Calls for special police tactics to be available across Sweden

The chairwoman of the Police Association West Region has said that police special tactics, known as Särskild polistaktik or SPT, should be available across Sweden, to use in demonstrations similar to those during the Easter weekend.

Calls for special police tactics to be available across Sweden

SPT, (Särskild polistaktik), is a tactic where the police work with communication rather than physical measures to reduce the risk of conflicts during events like demonstrations.

Tactics include knowledge about how social movements function and how crowds act, as well as understanding how individuals and groups act in a given situation. Police may attempt to engage in collaboration and trust building, which they are specially trained to do.

Katharina von Sydow, chairwoman of the Police Association West Region, told Swedish Radio P4 West that the concept should exist throughout the country.

“We have nothing to defend ourselves within 10 to 15 metres. We need tools to stop this type of violent riot without doing too much damage,” she said.

SPT is used in the West region, the South region and in Stockholm, which doesn’t cover all the places where the Easter weekend riots took place.

In the wake of the riots, police unions and the police’s chief safety representative had a meeting with the National Police Chief, Anders Tornberg, and demanded an evaluation of the police’s work. Katharina von Sydow now hopes that the tactics will be introduced everywhere.

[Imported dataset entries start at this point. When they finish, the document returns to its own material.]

/-- A completed execute phase changes, of the state the fetch left, only the parts the instruction
lists. -/
theorem effect_frame {s t : State} {i : Instr} (h : Effect s t i) :
    Frame (partsWritten i) s.advance t := by
  cases i
  case sys => subst h; exact frame_refl _
  case cls => subst h; exact frame_setDisp _ _
  case ret =>
    obtain ⟨-, n, -, rfl⟩ := h
    exact (frame_setStack_same s.advance n).trans (frame_setPC _ _)
  case call =>
    obtain ⟨-, n, -, rfl⟩ := h
    exact (frame_setStack s.advance n _).trans (frame_setPC _ _)
  case jp | jpV0 => subst h; exact frame_setPC s.advance _
  case seByte | sneByte | seReg | sneReg | skp | sknp => subst h; exact frame_skipIf _ _
  case ldByte | addByte | ldReg | orReg | andReg | xorReg | ldVxDT =>
    obtain ⟨b, rfl⟩ := h
    exact frame_setV _ _ b
  case rnd =>
    obtain ⟨b, rfl⟩ := h
    exact (frame_setV _ _ b).trans (frame_countDraw _)
  case addReg | subReg | shr | subnReg | shl =>
    obtain ⟨b, f, rfl⟩ := h
    exact frame_setResultAndFlag _ _ b f
  case ldI | addIVx | ldFVx =>
    obtain ⟨w, rfl⟩ := h
    exact frame_setI _ w
  case drw =>
    obtain ⟨d, f, rfl⟩ := h
    exact (frame_setDisp _ d).trans (frame_setV _ _ f)
  case ldVxK => subst h; exact frame_setRun _ _
  case ldDTVx => subst h; exact frame_setDT _ _
  case ldSTVx => subst h; exact frame_setST _ _
  case ldBVx | ldMemVx =>
    obtain ⟨m, rfl, -⟩ := writeBlock_advance h
    exact frame_setMem _ m
  case ldVxMem =>
    obtain ⟨bs, hlen, rfl⟩ := h
    exact frame_loadRegs _ _ hlen

/-- What a step can change: the run state alone (an idle step or a fault), or the parts that the
executed instruction lists, after the fetch's advance. -/
theorem step_frame {s t : State} (h : step s = .next t) :
    (∃ r, t = s.setRun r) ∨ ∃ w i, s.Executes w i ∧ Frame (partsWritten i) s.advance t := by
  obtain ⟨-, rfl⟩ | ⟨-, -, k, w, m, rfl⟩ | ⟨w, i, hex, he⟩ := step_cases h
  · exact Or.inl ⟨_, rfl⟩
  · exact Or.inl ⟨_, rfl⟩
  · obtain ⟨k, m, rfl⟩ | heff := exec_cases he
    · exact Or.inl ⟨_, rfl⟩
    · exact Or.inr ⟨w, i, hex, effect_frame heff⟩

/-- The keys and the parameters are the same after every step. -/
theorem step_key_cfg {s t : State} (h : step s = .next t) : t.key = s.key ∧ t.cfg = s.cfg := by
  obtain ⟨r, rfl⟩ | ⟨w, i, -, hf⟩ := step_frame h
  · exact ⟨rfl, rfl⟩
  · exact ⟨hf.key, hf.cfg⟩

/-! ## The writers of one part -/

theorem vf_mem_partsWritten {i : Instr} (h : Part.v vf ∈ partsWritten i) :
    (∃ x y, i = .addReg x y ∨ i = .subReg x y ∨ i = .shr x y ∨ i = .subnReg x y ∨ i = .shl x y) ∨
    (∃ x y n, i = .drw x y n) ∨
    (∃ kk, i = .ldByte vf kk ∨ i = .addByte vf kk ∨ i = .rnd vf kk) ∨
    (∃ y, i = .ldReg vf y ∨ i = .orReg vf y ∨ i = .andReg vf y ∨ i = .xorReg vf y) ∨
    i = .ldVxDT vf ∨ i = .ldVxMem vf := by
  cases i
  case ldVxMem x =>
    obtain ⟨y, hle, hy⟩ := mem_regsThrough.1 h
    obtain rfl := Part.v.inj hy
    obtain rfl : vf = x := Fin.le_antisymm hle (Fin.le_last x)
    simp
  all_goals simp_all [partsWritten]

theorem I_mem_partsWritten {i : Instr} (h : Part.I ∈ partsWritten i) :
    (∃ nnn, i = .ldI nnn) ∨ ∃ x, i = .addIVx x ∨ i = .ldFVx x := by
  cases i <;> simp_all [partsWritten]

theorem stack_mem_partsWritten {i : Instr} (h : Part.stack ∈ partsWritten i) : ∃ nnn, i = .call nnn := by
  cases i <;> simp_all [partsWritten]

theorem sp_mem_partsWritten {i : Instr} (h : Part.sp ∈ partsWritten i) :
    i = .ret ∨ ∃ nnn, i = .call nnn := by
  cases i <;> simp_all [partsWritten]

theorem disp_mem_partsWritten {i : Instr} (h : Part.disp ∈ partsWritten i) :
    i = .cls ∨ ∃ x y n, i = .drw x y n := by
  cases i <;> simp_all [partsWritten]

theorem run_mem_partsWritten {i : Instr} (h : Part.run ∈ partsWritten i) : ∃ x, i = .ldVxK x := by
  cases i <;> simp_all [partsWritten]

/-! ## Where a step leaves PC -/

/-- A completed execute phase never faults: it runs on, or waits after Fx0A. -/
theorem effect_not_faulted {s t : State} {i : Instr} (hr : s.run = .running) (h : Effect s t i)
    (f : FaultRecord) : t.run ≠ .faulted f := by
  intro ht
  by_cases hp : Part.run ∈ partsWritten i
  · obtain ⟨x, rfl⟩ := run_mem_partsWritten hp
    simp only [Effect] at h
    subst h
    cases ht
  · rw [(effect_frame h).run hp] at ht
    rw [show s.advance.run = s.run from rfl, hr] at ht
    cases ht

/-- A step that ends in a fault did not move PC. -/
theorem step_pc_of_faulted {s t : State} {f : FaultRecord} (h : step s = .next t)
    (hf : t.run = .faulted f) : t.pc = s.pc := by
  obtain ⟨-, rfl⟩ | ⟨-, -, k, w, m, rfl⟩ | ⟨w, i, hex, he⟩ := step_cases h
  · rfl
  · rfl
  · obtain ⟨k, m, rfl⟩ | heff := exec_cases he
    · rfl
    · exact absurd hf (effect_not_faulted hex.1 heff f)

/-- A skip leaves PC two words or one word after the address of the instruction. -/
theorem advance_skipIf_pc (s : State) (c : Bool) :
    (s.advance.skipIf c).pc = if c = true then s.pc + 4 else s.pc + 2 := by
  cases c
  · rfl
  · exact BitVec.add_assoc s.pc 2 2

/-- An instruction that does not list PC leaves it after the fetched word. -/
theorem effect_pc_of_not_mem {s t : State} {i : Instr} (h : Effect s t i)
    (hp : Part.pc ∉ partsWritten i) :
    t.pc = s.pc + 2 :=
  (effect_frame h).pc hp

/-- Settles O42: an idle or faulting step keeps PC, and a completed one puts it where the effect of the
executed instruction says. -/
theorem pcAfterStep : Obligations.PcAfterStep := by
  intro s t h
  refine ⟨fun hr => ?_, fun f hf => step_pc_of_faulted h hf, fun w i hex hnf => ?_⟩
  · obtain ⟨-, rfl⟩ | ⟨hr', -⟩ | ⟨w, i, hex, -⟩ := step_cases h
    · rfl
    · exact absurd hr' hr
    · exact absurd hex.1 hr
  · rw [step_of_executes hex] at h
    obtain ⟨k, m, rfl⟩ | heff := exec_cases h
    · exact absurd rfl (hnf _)
    · cases i
      case ret => obtain ⟨-, n, -, rfl⟩ := heff; rfl
      case call => obtain ⟨-, n, -, rfl⟩ := heff; rfl
      case jp | jpV0 => subst heff; rfl
      case seByte | seReg | sneByte | sneReg | skp =>
        subst heff
        simp [advance_skipIf_pc]
      case sknp x =>
        subst heff
        refine (advance_skipIf_pc s _).trans ?_
        cases s.keyNamedBy x <;> rfl
      all_goals exact effect_pc_of_not_mem heff (by simp [partsWritten])

/-! ## Writers in a step -/

/-- Settles O43, by the parts each instruction lists. -/
theorem vfWriters : Obligations.VfWriters := by
  intro s t h hne
  obtain ⟨r, rfl⟩ | ⟨w, i, hex, hf⟩ := step_frame h
  · exact absurd rfl hne
  · exact ⟨w, i, hex, vf_mem_partsWritten (not_imp_comm.1 (hf.v vf) hne)⟩

/-- Settles O44, by the parts each instruction lists. -/
theorem addressRegisterWriters : Obligations.AddressRegisterWriters := by
  intro s t h hne
  obtain ⟨r, rfl⟩ | ⟨w, i, hex, hf⟩ := step_frame h
  · exact absurd rfl hne
  · exact ⟨w, i, hex, I_mem_partsWritten (not_imp_comm.1 hf.I hne)⟩

/-- Settles O45, by the parts each instruction lists. -/
theorem stackWriters : Obligations.StackWriters := by
  intro s t h
  obtain ⟨r, rfl⟩ | ⟨w, i, hex, hf⟩ := step_frame h
  · exact ⟨fun hne => absurd rfl hne, fun hne => absurd rfl hne⟩
  · refine ⟨fun hne => ?_, fun hne => ?_⟩
    · obtain ⟨nnn, rfl⟩ := stack_mem_partsWritten (not_imp_comm.1 hf.stack hne)
      exact ⟨w, nnn, hex⟩
    · obtain rfl | ⟨nnn, rfl⟩ := sp_mem_partsWritten (not_imp_comm.1 hf.sp hne)
      · exact ⟨w, .inl hex⟩
      · exact ⟨w, .inr ⟨nnn, hex⟩⟩

/-- The next step executes 00E0 or Dxyn, the two instructions that write the display. -/
def State.ExecutesDraw (s : State) : Prop :=
  ∃ w, s.Executes w .cls ∨ ∃ x y n, s.Executes w (.drw x y n)

/-- Displays with equal pixels are equal. -/
theorem Display.ext_pixel {d e : Display} (h : ∀ px py, d.pixel px py = e.pixel px py) : d = e :=
  Vector.ext fun px hx => Vector.ext fun py hy => h ⟨px, hx⟩ ⟨py, hy⟩

/-- A step that changes the display executed CLS or DRW. -/
theorem executesDraw_of_step_disp {s t : State} (h : step s = .next t) (hne : t.disp ≠ s.disp) :
    s.ExecutesDraw := by
  obtain ⟨r, rfl⟩ | ⟨w, i, hex, hf⟩ := step_frame h
  · exact absurd rfl hne
  · have hp : Part.disp ∈ partsWritten i := by
      by_contra hp
      exact hne (Display.ext_pixel (hf.disp hp))
    obtain rfl | ⟨x, y, n, rfl⟩ := disp_mem_partsWritten hp
    · exact ⟨w, .inl hex⟩
    · exact ⟨w, .inr ⟨x, y, n, hex⟩⟩

/-! ## `run_for` step by step -/

/-- The execute phase of every instruction answers a next state. -/
theorem exec_answers (i : Instr) (s : State) : ∃ t, exec i s = .next t := by
  cases i
  case ret => simp only [exec, execRet]; split <;> exact ⟨_, rfl⟩
  case call => simp only [exec, execCall]; split <;> exact ⟨_, rfl⟩
  case drw => simp only [exec, execDrw]; split <;> exact ⟨_, rfl⟩
  case ldBVx => simp only [exec, execLdBVx]; split <;> exact ⟨_, rfl⟩
  case ldMemVx => simp only [exec, execLdMemVx]; split <;> exact ⟨_, rfl⟩
  case ldVxMem => simp only [exec, execLdVxMem]; split <;> exact ⟨_, rfl⟩
  all_goals exact ⟨_, rfl⟩

/-- Every step answers a next state. -/
theorem step_answers (s : State) : ∃ t, step s = .next t := by
  simp only [step, State.cycle, State.runCycle]
  split
  · split
    · exact ⟨_, rfl⟩
    · split
      · exact ⟨_, rfl⟩
      · exact exec_answers _ _
  · exact ⟨_, rfl⟩
  · exact ⟨_, rfl⟩

/-- A loop whose step faults ends in that step's state. -/
theorem runLoop_succ_of_faulted {s t : State} (o : StepOutcome) (n : Nat) (hr : s.run = .running)
    (hs : step s = .next t) {f : FaultRecord} (hf : t.run = .faulted f) :
    s.runLoop o (n + 1) = (t, .fault f) := by
  simp only [State.runLoop, hr, hs, State.outcome, hf]

/-- A loop whose step does not fault counts the step and goes on. -/
theorem runLoop_succ_of_not_faulted {s t : State} (o : StepOutcome) (n : Nat) (hr : s.run = .running)
    (hs : step s = .next t) (hf : ∀ f, t.run ≠ .faulted f) :
    s.runLoop o (n + 1) = t.countStep.runLoop (t.outcome s.stepDirty) n :=
  (runLoop_succ o n hr hs).resolve_left fun ⟨f, hf', _⟩ => hf f hf'

@[simp] theorem countStep_disp (s : State) : s.countStep.disp = s.disp := by
  obtain ⟨d, e, h⟩ := countStep_eq s
  rw [h]

@[simp] theorem countStep_key (s : State) : s.countStep.key = s.key := by
  obtain ⟨d, e, h⟩ := countStep_eq s
  rw [h]

@[simp] theorem countStep_cfg (s : State) : s.countStep.cfg = s.cfg := by
  obtain ⟨d, e, h⟩ := countStep_eq s
  rw [h]

/-- If a property that the scheduler's count keeps holds before a run and fails after it, some step of
the run, the one after its first `m`, breaks it. -/
theorem runLoop_breaking_step {P : State → Prop} (hcount : ∀ u, P u → P u.countStep) {s : State}
    {o : StepOutcome} {n : Nat} (h : P s) (hn : ¬ P (s.runLoop o n).1) :
    ∃ m < n, ∃ t, step (s.runLoop o m).1 = .next t ∧ P (s.runLoop o m).1 ∧ ¬ P t := by
  induction n generalizing s o with
  | zero => exact absurd h hn
  | succ n ih =>
    by_cases hr : s.run = .running
    · obtain ⟨t, ht⟩ := step_answers s
      by_cases hP : P t
      · by_cases hf : ∃ f, t.run = .faulted f
        · obtain ⟨f, hf⟩ := hf
          rw [runLoop_succ_of_faulted o n hr ht hf] at hn
          exact absurd hP hn
        · rw [not_exists] at hf
          rw [runLoop_succ_of_not_faulted o n hr ht hf] at hn
          obtain ⟨m, hm, hstep⟩ := ih (hcount t hP) hn
          rw [← runLoop_succ_of_not_faulted o m hr ht hf] at hstep
          exact ⟨m + 1, Nat.succ_lt_succ hm, hstep⟩
      · exact ⟨0, Nat.succ_pos n, t, ht, h, hP⟩
    · rw [runLoop_of_not_running o _ hr] at hn
      exact absurd h hn

/-- A run that changes the display has a step that draws. -/
theorem executesDraw_of_runFor_disp {s : State} {n : Nat} (hne : (s.runFor n).1.disp ≠ s.disp) :
    ∃ m < n, (s.runFor m).1.ExecutesDraw := by
  obtain ⟨m, hm, t, ht, hsame, hnew⟩ := runLoop_breaking_step (P := fun u => u.disp = s.disp)
    (fun u hu => (countStep_disp u).trans hu) rfl hne
  exact ⟨m, hm, executesDraw_of_step_disp ht (hsame ▸ hnew)⟩

/-- `run_for` keeps the keys and the parameters. -/
theorem runFor_key_cfg (s : State) (n : Nat) :
    (s.runFor n).1.key = s.key ∧ (s.runFor n).1.cfg = s.cfg := by
  by_contra hne
  obtain ⟨m, -, t, ht, ⟨hkey, hcfg⟩, hnew⟩ :=
    runLoop_breaking_step (P := fun u => u.key = s.key ∧ u.cfg = s.cfg)
      (fun u hu => ⟨(countStep_key u).trans hu.1, (countStep_cfg u).trans hu.2⟩) ⟨rfl, rfl⟩ hne
  obtain ⟨hkey', hcfg'⟩ := step_key_cfg ht
  exact hnew ⟨hkey'.trans hkey, hcfg'.trans hcfg⟩

/-! ## The operations of the interface -/

/-- What an operation may do to the state: `step` and `run_for` exactly, the others as far as the parts
they change. -/
def HostEffect (s t : State) : Request → Prop
  | .step => step s = .next t
  | .runFor n => t = (s.runFor n).1
  | .tick => ∃ d e, t = { s with dt := d, st := e }
  | .reset => t = s.resetAgain
  | .load bytes => t = s ∨ t = s.setMem (s.mem.writeAll s.cfg.fontBase origin bytes)
  | .setKeyState _ _ => ∃ v k r, t = { s with v := v, key := k, run := r }
  | .display | .soundActive | .dump => t = s

/-- `set_key_state` changes the keys, a register and the run state only. -/
theorem setKeyState_eq {s t : State} {k : Nat} {p : Bool} (h : s.setKeyState k p = .next t) :
    ∃ v ks r, t = { s with v := v, key := ks, run := r } := by
  unfold State.setKeyState at h
  split at h
  · next hk =>
    obtain ⟨v, r, hkc⟩ := keyChanged_eq (s.setKey ⟨k, hk⟩ p) ⟨k, hk⟩ s.key[k] p
    rw [hkc, Host.Outcome.next.injEq] at h
    exact ⟨v, _, r, h.symm⟩
  · cases h

/-- What each operation of the interface can do. -/
theorem perform_effect {s t : State} {q : Request} {r : Reply} (h : s.perform q = .next (t, r)) :
    HostEffect s t q := by
  cases q
  case step =>
    obtain ⟨u, hu⟩ := step_answers s
    simp only [State.perform, State.stepReply, hu, Host.Outcome.next.injEq, Prod.mk.injEq] at h
    exact h.1 ▸ hu
  case setKeyState k p =>
    simp only [State.perform, State.keyReply] at h
    split at h
    · next hk =>
      simp only [Host.Outcome.next.injEq, Prod.mk.injEq] at h
      exact setKeyState_eq (h.1 ▸ hk)
    · cases h
    · cases h
  case load bytes =>
    simp only [State.perform, State.loadReply, Host.Outcome.next.injEq] at h
    split at h
    · exact Or.inl (Prod.mk.inj h).1.symm
    · next hl => exact Or.inr ((Prod.mk.inj h).1.symm.trans (load_cases hl).2)
  case tick =>
    obtain ⟨d, e, ht⟩ := tick_eq s
    simp only [State.perform, ht, Host.Outcome.next.injEq, Prod.mk.injEq] at h
    exact ⟨d, e, h.1.symm⟩
  case runFor | reset | display | soundActive | dump =>
    exact (Prod.mk.inj (Host.Outcome.next.inj h)).1.symm

/-- Settles O47: the views, `tick`, `load` and the keys leave the display; a step that changes it drew;
and a run that changes it has a step that does. -/
theorem displayWriters : Obligations.DisplayWriters := by
  intro s t q r h hne
  have he := perform_effect h
  cases q
  case step => exact .inr (.inl ⟨rfl, executesDraw_of_step_disp he hne⟩)
  case reset => exact .inl rfl
  case runFor n =>
    obtain rfl : t = _ := he
    obtain ⟨m, hm, hdraw⟩ := executesDraw_of_runFor_disp hne
    exact .inr (.inr ⟨n, m, rfl, hm, hdraw⟩)
  case tick => obtain ⟨d, e, rfl⟩ := he; exact absurd rfl hne
  case load => obtain rfl | rfl := he <;> exact absurd rfl hne
  case setKeyState => obtain ⟨v, k, u, rfl⟩ := he; exact absurd rfl hne
  case display | soundActive | dump => subst he; exact absurd rfl hne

“This concept must exist throughout the country”, she said.

During the Easter weekend around 200 people were involved in riots after a planned demonstration by anti-Muslim Danish politician Rasmus Paludan and his party Stram Kurs (Hard Line), that included the burning of the Muslim holy book, the Koran.

Police revealed on Friday that at least 104 officers were injured in counter-demonstrations that they say were hijacked by criminal gangs intent on targeting the police. 

Forty people were arrested and police are continuing to investigate the violent riots for which they admitted they were unprepared. 

Paludan’s application for another demonstration this weekend was rejected by police.

In Norway on Saturday, police used tear gas against several people during a Koran-burning demonstration after hundreds of counter-demonstrators clashed with police in the town of Sandefjord.